Within the material below, transcribe exactly the lines from the one holding "(R241, R397). -/" through the one holding "if s1.cfield (0x90A0", keeping both ends and skipping the rest.

◆ Data to examine:
^^^^

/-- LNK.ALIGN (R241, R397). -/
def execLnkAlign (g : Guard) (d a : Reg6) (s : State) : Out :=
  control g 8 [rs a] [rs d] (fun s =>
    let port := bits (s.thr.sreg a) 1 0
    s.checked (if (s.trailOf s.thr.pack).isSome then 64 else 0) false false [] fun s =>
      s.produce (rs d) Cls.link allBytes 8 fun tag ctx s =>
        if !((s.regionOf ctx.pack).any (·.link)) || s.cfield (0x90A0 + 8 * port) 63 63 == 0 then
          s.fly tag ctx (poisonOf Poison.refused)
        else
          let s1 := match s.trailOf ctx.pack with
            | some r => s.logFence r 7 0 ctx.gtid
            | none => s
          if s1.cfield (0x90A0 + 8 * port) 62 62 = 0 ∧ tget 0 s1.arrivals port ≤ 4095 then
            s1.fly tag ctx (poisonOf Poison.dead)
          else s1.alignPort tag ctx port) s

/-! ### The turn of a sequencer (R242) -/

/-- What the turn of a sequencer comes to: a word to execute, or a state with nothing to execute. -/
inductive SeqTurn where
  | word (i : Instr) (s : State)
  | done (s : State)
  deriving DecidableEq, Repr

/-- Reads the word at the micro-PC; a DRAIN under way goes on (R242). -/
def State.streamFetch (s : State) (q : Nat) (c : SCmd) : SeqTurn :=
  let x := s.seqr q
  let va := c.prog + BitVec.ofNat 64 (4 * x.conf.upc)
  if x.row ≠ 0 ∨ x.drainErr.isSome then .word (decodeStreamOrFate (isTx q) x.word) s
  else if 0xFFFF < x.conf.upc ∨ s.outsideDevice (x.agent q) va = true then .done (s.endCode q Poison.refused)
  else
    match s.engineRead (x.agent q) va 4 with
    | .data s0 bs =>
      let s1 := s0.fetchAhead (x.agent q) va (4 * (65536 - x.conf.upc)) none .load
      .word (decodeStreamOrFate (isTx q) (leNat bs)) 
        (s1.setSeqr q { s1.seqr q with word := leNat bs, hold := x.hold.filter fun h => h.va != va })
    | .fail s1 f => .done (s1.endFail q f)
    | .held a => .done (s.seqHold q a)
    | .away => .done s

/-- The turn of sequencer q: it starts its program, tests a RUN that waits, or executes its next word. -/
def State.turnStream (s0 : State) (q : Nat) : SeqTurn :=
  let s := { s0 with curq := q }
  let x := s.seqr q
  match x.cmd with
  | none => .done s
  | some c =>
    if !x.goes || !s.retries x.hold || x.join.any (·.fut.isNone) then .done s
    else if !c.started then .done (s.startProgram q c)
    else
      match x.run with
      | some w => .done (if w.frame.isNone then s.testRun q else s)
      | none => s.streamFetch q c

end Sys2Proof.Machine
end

^^^^

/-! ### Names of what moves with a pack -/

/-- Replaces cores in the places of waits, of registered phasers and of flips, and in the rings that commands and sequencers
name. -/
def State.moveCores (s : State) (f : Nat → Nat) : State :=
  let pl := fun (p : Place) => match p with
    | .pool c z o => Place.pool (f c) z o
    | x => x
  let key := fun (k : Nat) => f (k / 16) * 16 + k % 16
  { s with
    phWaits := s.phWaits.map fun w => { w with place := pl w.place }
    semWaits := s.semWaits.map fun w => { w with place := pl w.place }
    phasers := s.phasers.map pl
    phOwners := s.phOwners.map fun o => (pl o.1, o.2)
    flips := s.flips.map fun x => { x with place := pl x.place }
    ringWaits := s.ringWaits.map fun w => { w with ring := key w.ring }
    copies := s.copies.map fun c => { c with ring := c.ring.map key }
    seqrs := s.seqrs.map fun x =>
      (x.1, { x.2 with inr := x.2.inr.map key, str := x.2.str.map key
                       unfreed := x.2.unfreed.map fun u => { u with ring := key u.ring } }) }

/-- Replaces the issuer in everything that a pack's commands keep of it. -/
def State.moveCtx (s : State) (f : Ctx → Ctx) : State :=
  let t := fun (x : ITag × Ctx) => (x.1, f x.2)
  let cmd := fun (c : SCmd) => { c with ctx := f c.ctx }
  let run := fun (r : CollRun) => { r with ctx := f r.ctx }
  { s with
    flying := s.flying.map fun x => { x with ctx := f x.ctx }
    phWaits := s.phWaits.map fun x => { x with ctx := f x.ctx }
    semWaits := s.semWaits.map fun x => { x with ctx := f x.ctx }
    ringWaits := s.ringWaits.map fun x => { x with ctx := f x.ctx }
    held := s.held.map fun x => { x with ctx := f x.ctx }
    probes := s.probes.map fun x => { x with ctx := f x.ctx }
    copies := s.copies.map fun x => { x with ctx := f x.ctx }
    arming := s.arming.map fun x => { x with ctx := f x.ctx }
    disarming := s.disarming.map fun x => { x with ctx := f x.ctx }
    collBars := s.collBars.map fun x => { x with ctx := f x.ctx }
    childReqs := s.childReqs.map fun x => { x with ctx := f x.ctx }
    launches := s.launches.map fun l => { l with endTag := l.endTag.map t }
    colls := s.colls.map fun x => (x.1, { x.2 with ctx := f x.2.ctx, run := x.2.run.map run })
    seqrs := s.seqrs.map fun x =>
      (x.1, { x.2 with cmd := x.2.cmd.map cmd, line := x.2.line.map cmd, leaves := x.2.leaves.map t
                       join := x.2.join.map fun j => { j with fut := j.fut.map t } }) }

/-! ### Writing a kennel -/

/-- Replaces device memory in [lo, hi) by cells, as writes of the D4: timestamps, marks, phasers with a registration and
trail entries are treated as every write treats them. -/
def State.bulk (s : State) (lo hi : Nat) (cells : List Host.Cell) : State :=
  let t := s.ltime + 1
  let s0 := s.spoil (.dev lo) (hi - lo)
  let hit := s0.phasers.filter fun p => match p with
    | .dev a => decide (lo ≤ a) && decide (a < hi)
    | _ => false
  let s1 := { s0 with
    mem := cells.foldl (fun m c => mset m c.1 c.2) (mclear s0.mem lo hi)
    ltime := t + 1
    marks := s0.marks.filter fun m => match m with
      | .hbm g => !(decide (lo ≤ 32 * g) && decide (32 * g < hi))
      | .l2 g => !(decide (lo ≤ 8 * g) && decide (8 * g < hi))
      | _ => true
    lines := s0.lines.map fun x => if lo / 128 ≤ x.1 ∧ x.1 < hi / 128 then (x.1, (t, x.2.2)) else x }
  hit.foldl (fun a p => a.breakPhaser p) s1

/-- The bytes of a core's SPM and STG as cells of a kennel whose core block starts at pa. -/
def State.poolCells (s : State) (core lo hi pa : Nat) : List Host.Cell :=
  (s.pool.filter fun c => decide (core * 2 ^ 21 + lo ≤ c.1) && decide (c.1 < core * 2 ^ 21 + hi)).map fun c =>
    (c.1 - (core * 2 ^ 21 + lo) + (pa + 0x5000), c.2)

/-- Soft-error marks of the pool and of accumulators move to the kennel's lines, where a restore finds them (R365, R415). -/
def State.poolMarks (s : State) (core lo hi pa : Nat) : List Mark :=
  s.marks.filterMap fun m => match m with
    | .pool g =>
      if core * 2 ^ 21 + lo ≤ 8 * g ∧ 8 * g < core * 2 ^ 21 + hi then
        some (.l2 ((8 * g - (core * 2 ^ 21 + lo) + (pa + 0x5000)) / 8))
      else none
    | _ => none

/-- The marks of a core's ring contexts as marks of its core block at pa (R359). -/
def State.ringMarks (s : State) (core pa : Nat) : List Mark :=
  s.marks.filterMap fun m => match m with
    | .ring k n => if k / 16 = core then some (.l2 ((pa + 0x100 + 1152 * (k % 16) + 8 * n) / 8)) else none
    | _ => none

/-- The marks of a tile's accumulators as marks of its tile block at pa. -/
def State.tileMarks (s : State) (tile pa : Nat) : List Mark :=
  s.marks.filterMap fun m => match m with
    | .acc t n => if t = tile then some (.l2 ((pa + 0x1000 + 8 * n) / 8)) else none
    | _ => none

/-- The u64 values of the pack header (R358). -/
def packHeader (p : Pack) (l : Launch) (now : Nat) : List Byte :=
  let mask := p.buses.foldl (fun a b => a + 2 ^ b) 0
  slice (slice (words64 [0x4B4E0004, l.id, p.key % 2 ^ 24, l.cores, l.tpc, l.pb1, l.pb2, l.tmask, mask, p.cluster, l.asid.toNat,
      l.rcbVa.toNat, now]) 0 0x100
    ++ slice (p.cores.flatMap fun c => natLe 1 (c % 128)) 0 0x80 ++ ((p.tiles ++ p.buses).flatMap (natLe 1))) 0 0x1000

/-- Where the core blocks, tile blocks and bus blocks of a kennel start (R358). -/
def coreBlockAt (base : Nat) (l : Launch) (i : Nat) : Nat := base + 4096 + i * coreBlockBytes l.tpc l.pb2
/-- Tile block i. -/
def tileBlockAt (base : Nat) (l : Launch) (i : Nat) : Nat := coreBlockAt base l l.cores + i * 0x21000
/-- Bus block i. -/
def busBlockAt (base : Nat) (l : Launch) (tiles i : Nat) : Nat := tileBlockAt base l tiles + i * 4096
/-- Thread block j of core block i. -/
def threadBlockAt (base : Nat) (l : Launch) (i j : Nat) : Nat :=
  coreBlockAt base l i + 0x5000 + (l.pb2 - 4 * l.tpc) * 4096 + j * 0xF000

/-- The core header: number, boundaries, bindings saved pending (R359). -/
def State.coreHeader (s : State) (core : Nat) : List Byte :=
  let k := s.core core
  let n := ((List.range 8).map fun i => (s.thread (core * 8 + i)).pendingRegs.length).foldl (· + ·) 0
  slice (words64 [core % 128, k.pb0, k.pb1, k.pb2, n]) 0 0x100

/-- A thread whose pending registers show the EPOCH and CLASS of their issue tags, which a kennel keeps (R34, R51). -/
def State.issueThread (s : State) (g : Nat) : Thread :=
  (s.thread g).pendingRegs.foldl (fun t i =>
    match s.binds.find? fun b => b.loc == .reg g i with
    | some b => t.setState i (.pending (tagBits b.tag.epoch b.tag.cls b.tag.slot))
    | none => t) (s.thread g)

^^^^

◆ Output for this task:
/-- LNK.ALIGN (R241, R397). -/
def execLnkAlign (g : Guard) (d a : Reg6) (s : State) : Out :=
  control g 8 [rs a] [rs d] (fun s =>
    let port := bits (s.thr.sreg a) 1 0
    s.checked (if (s.trailOf s.thr.pack).isSome then 64 else 0) false false [] fun s =>
      s.produce (rs d) Cls.link allBytes 8 fun tag ctx s =>
        if !((s.regionOf ctx.pack).any (·.link)) || s.cfield (0x90A0 + 8 * port) 63 63 == 0 then
          s.fly tag ctx (poisonOf Poison.refused)
        else
          let s1 := match s.trailOf ctx.pack with
            | some r => s.logFence r 7 0 ctx.gtid
            | none => s
          if s1.cfield (0x90A0 + 8 * port) 62 62 = 0 ∧ tget 0 s1.arrivals port ≤ 4095 then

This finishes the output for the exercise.